Treating customers fairly or treating customers frivolously
Whether covered by regulation or not, it is important for debt buyers and debt collectors to embrace TCF guidelines now, so they are prepared for any future regulatory changes
By Willem Wellinghoff, Legal Counsel, Cabot Credit Management
It is almost a decade since the Financial Services Authority (FSA) challenged financial services firms to embed the treating customers fairly (TCF) principles and still today TCF forms a central part of the FSA’s regulatory agenda.
In recent years, there has been a significant focus on embedding TCF in the debt collection and debt purchase industry, but why is this and what can we expect in the future?

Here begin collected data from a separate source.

-- ==== Sys2Proof/Machine/State.lean ====
section
/-! DEFINITION. The machine state of the Hive, its outcomes, and the state at the moment before a
cold power-on. -/

namespace Sys2Proof.Machine

/-- Everything the Hive holds (INVENTORY.md, State). Tables are numbered: functions and tenants by
client, queues by `client × 32,768 + q`, completion rings by `client × 512 + ring`, contexts by
`client × 131,072 + id`, slots by pool position, jobs by the order of their stage 3. -/
structure State where
  /-- the commands that wait, first in, first out -/
  pending : List Instr := []
  hv      : Hv := {}
  store   : Store := {}
  otp     : Otp := {}
  aon     : Aon := {}
  ev      : Ev := {}
  hi      : Hi := {}
  cap     : Cap := {}
  dma     : Dma := {}
  doe     : Doe := {}
  lc      : Lc := {}
  peer    : Pi := {}
  sync    : Sync := {}
  wg      : Wg := {}
  adm     : Adm := {}
  ks      : Ks := {}
  sch     : Sched := {}
  fns     : Tbl Func := []
  tenants : Tbl Tenant := []
  queues  : Tbl Queue := []
  rings   : Tbl CrRing := []
  ctxs    : Tbl Ctx := []
  slots   : Tbl KSlot := []
  combs   : Tbl Comb := []
  jobs    : Tbl Job := []
  nextJob : Nat := 1
  /-- what left the Hive at its boundary, oldest first -/
  out     : List Out := []
  /-- lower halves written and upper halves latched, by requester and register (R16, R462) -/
  halves  : List ((Requester × Nat) × W32) := []
  latches : List ((Requester × Nat) × W32) := []
  /-- the value the last register read returned -/
  resp    : W64 := 0
  /-- the last access was completed with Request Retry Status (R338, R369) -/
  retry   : Bool := false
  /-- the model's own: draws from the TRNG so far, and free values used so far -/
  trngN   : Nat := 0
  freeN   : Nat := 0
deriving DecidableEq, Repr

/-- No command of the Hive stops it: the reason type is empty. Nobody raises it. -/
inductive Fault where
deriving DecidableEq, Repr

/-- Why a command has no outcome. -/
inductive Refusal where
  /-- Raised by an arm of `exec` whose command has no meaning yet; safe. -/
  | notModelled (mnemonic : String)
deriving DecidableEq, Repr

/-- A bank as `Config.mram` writes it. -/
def bankOf (b : W32 × W32 × W32 × W32 × Bytes) : Bank :=
  ⟨b.1.toNat, b.2.1.toNat, b.2.2.1.toNat, b.2.2.2.1.toNat, b.2.2.2.2⟩

/-- The persistent store before this power-on. -/
def mramOf : List (Nat × Nat × Nat × (W32 × W32 × W32 × W32 × Bytes) × (W32 × W32 × W32 × W32 × Bytes)) →
    Tbl Record
  | [] => []
  | (id, place, size, a, b) :: t =>
    tblSet {} (mramOf t) id { place := place, size := size, a := bankOf a, b := bankOf b }

/-- The writes of each unit of the store before this power-on. -/
def wearOf : List (Nat × Nat) → Tbl Nat
  | [] => []
  | (u, n) :: t => tblSet 0 (wearOf t) u n

/-- The OTP array as the part holds it. -/
def otpOf : Otp :=
  { lc := ⟨Config.otpLc.1, Config.otpLc.2.1, Config.otpLc.2.2⟩,
    journal := Config.otpJournal.map fun e =>
      { intent := ⟨e.1.1, e.1.2.1, e.1.2.2⟩, done := ⟨e.2.1, e.2.2.1, e.2.2.2⟩ },
    owner := Config.otpOwner, tokens := Config.otpTokens
    root := Config.otpRoot.map fun e =>
      { intent := ⟨e.1.1, e.1.2.1, e.1.2.2⟩, done := ⟨e.2.1.1, e.2.1.2.1, e.2.1.2.2⟩, secret := e.2.2 }
    svn := Config.otpSvn }

/-- Every field at its Cold value (R12, R456), no step of start-up begun, with the flash, the OTP
array and the persistent store as the part holds them. The commands come from outside: the first
is COLD_POWER_ON. -/
def State.reset : State :=
  { otp := otpOf
    store := { flashA := Config.flashA, flashB := Config.flashB, mram := mramOf Config.mram
               wear := wearOf Config.mramWear } }

end Sys2Proof.Machine
end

It is often a misconception that TCF is linked to customer satisfaction and how you treat customers and, although this may be a measure, it is actually outcome-based regulation which has the consumer at the heart of every decision, process and model that a business operates. It is primarily focused on improving the consumer experience and confidence in the financial services industry based on six outcomes.
Firms regulated by the FSA need to instil TCF within their culture and need to evidence compliance with TCF through management information. It is, therefore, understandable why the debt collection and debt purchase industry is captured by TCF.
As financial services firms make the conscious decision to outsource or sell debt to specialist debt recovery and purchase agencies in the consumer credit industry, they need to ensure that the appropriate systems and controls are in place with collectors to ensure that the consumer will not suffer any detriment and that the same culture is implemented.
Every process, from recruiting an employee and having adequate risk controls to evidencing decisions you make in every part of the business and your rewards schemes, needs to consider the outcome-based regulation and what impact it has on the consumer.
Currently, in the UK, debt buyers and debt collectors do not need to be regulated by the FSA, however, as the Office of Fair Trading (OFT) and FSA have overlapping interests and statutory objectives, which include the protection of consumers and ensuring confidence in the financial services industry, both regulators signed a memorandum of understanding in December 2009.
It came as no surprise then that the OFT agreed to focus on TCF and pressed consumer credit institutions to implement TCF within their business. Indeed the OFT stresses, in their own guidance, that TCF must be adhered to by consumer credit institutions, despite it not be regulated by the FSA, as otherwise it could question the trader’s fitness to hold a consumer credit licence.
This has never been more important - debt buyers and debt collectors are being urged to embed TCF as part of their culture and continually monitor systems and controls and appetite for risk.
The Financial Services Bill has made provision for consumer credit regulation to be transferred to the Financial Conduct Authority (FCA) from the OFT. Once the bill, which has recently had its second reading in the House of Lords, becomes an act, it will more than likely provide powers to the FCA which have not been granted to the OFT or the FSA previously.
These may include the ability to withdraw promotions and products and publicising investigations and enforcement activity. So it is important for collectors to consider early on which products they are willing to service or purchase to ensure they do not risk regulatory intervention longer term, especially where products with a higher risk profile are coming to the market. Due diligence and having adequate information to make the right decisions are again crucial.
How TCF will shape up in the awakening of the FCA is yet to be seen, however, it is more than likely that a similar or stricter regime will take its place.
An impact assessment on how consumer credit regulation will be transferred to the FCA is due by the end of this year, so we will have a better idea of how the FCA is intending to manage TCF and to ensure organisations have adequate systems and controls. However, until then we know one thing for sure: the FCA is coming in 2014 and only those debt buyers and debt collectors that are excited by the prospect of this challenge and are willing to consider a change to their systems and controls and embed TCF within the culture will be successful.